Work instructions. Which of the lines in the records below hold the string "putEntry"? Copy every one of them.

Records from a data collection.
· · · · ·
-- ==== Sys2Proof/Laws/Operations.lean ====
section
/-! SUPPORT. What the shared operations write: the fields that each changes, beside the frames that say what each leaves. -/

namespace Sys2Proof.Machine

variable (s : State)

/-- Two states with the same fields are one state. -/
theorem State.same {a b : State} (us : a.us = b.us) (remap : a.remap = b.remap) (regions : a.regions = b.regions)
    (srq : a.srq = b.srq) (engine : a.engine = b.engine) (watch : a.watch = b.watch) (patrol : a.patrol = b.patrol)
    (inject : a.inject = b.inject) (media : a.media = b.media) (ctl : a.ctl = b.ctl) (log : a.log = b.log)
    (counters : a.counters = b.counters) (flags : a.flags = b.flags) (mask : a.mask = b.mask) (mgmt : a.mgmt = b.mgmt)
    (freeCount : a.freeCount = b.freeCount) (pending : a.pending = b.pending) : a = b := by
  cases a
  cases b
  simp only at *
  simp [*]

/-! ### Records, flags, counters -/

@[simp] theorem State.setFlag_flags (f : Flag) : (s.setFlag f).flags = s.flags ||| (1#16 <<< f.bit) := rfl

@[simp] theorem State.count_counters (c : Counter) :
    (s.count c).counters = s.counters.set c.index (min (s.counters[c.index] + 1) 65535) := rfl

/-- An offered record joins a log that is not full (R162). -/
@[simp] theorem State.offerRecord_log (o : Offer) : (s.offerRecord o).log =
    if s.log.records.length < 32 then
      { records := s.log.records ++ [{ seq := s.log.nextSeq, body := o }], nextSeq := s.log.nextSeq + 1 }
    else s.log := by
  unfold State.offerRecord Config.logPlaces
  split <;> rfl

@[simp] theorem State.offerRecord_counters (o : Offer) : (s.offerRecord o).counters =
    if s.log.records.length < 32 then s.counters else s.counters.set 11 (min (s.counters[11] + 1) 65535) := by
  unfold State.offerRecord Config.logPlaces
  split <;> rfl

@[simp] theorem State.offerRecord_flags (o : Offer) : (s.offerRecord o).flags =
    if s.log.records.length < 32 then s.flags else s.flags ||| 0x0002 := by
  unfold State.offerRecord Config.logPlaces
  split <;> rfl

/-! ### Tables and pools -/

@[simp] theorem State.testLowWater_flags (b : Nat) : (s.testLowWater b).flags =
    if (s.remap.pool b).length < s.remap.lowWater then s.flags ||| 0x0020 else s.flags := by
  unfold State.testLowWater
  split <;> rfl

@[simp] theorem State.assignSpare_flags (b k : Nat) : (s.assignSpare b k).flags =
    if ((s.remap.setSpare b k .assigned).pool b).length < s.remap.lowWater then s.flags ||| 0x0020 else s.flags := by
  simp [State.assignSpare]

@[simp] theorem State.createEntry_flags (n : Nat) (e : RemapEntry) : (s.createEntry n e).flags =
    if (Machine.putEntry n e s.remap.table).length = 256 then s.flags ||| 0x0040 else s.flags := by
  unfold State.createEntry Config.tableSlots
  by_cases h : (Machine.putEntry n e s.remap.table).length = 256
  · rw [if_pos h]
    exact (if_pos (show (s.putEntry n e).remap.table.length = 256 from h)).symm ▸ rfl
  · rw [if_neg h]
    exact (if_neg (show ¬(s.putEntry n e).remap.table.length = 256 from h)).symm ▸ rfl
· · · · ·
Output for this exercise.
    if (Machine.putEntry n e s.remap.table).length = 256 then s.flags ||| 0x0040 else s.flags := by
  by_cases h : (Machine.putEntry n e s.remap.table).length = 256
    exact (if_pos (show (s.putEntry n e).remap.table.length = 256 from h)).symm ▸ rfl
    exact (if_neg (show ¬(s.putEntry n e).remap.table.length = 256 from h)).symm ▸ rfl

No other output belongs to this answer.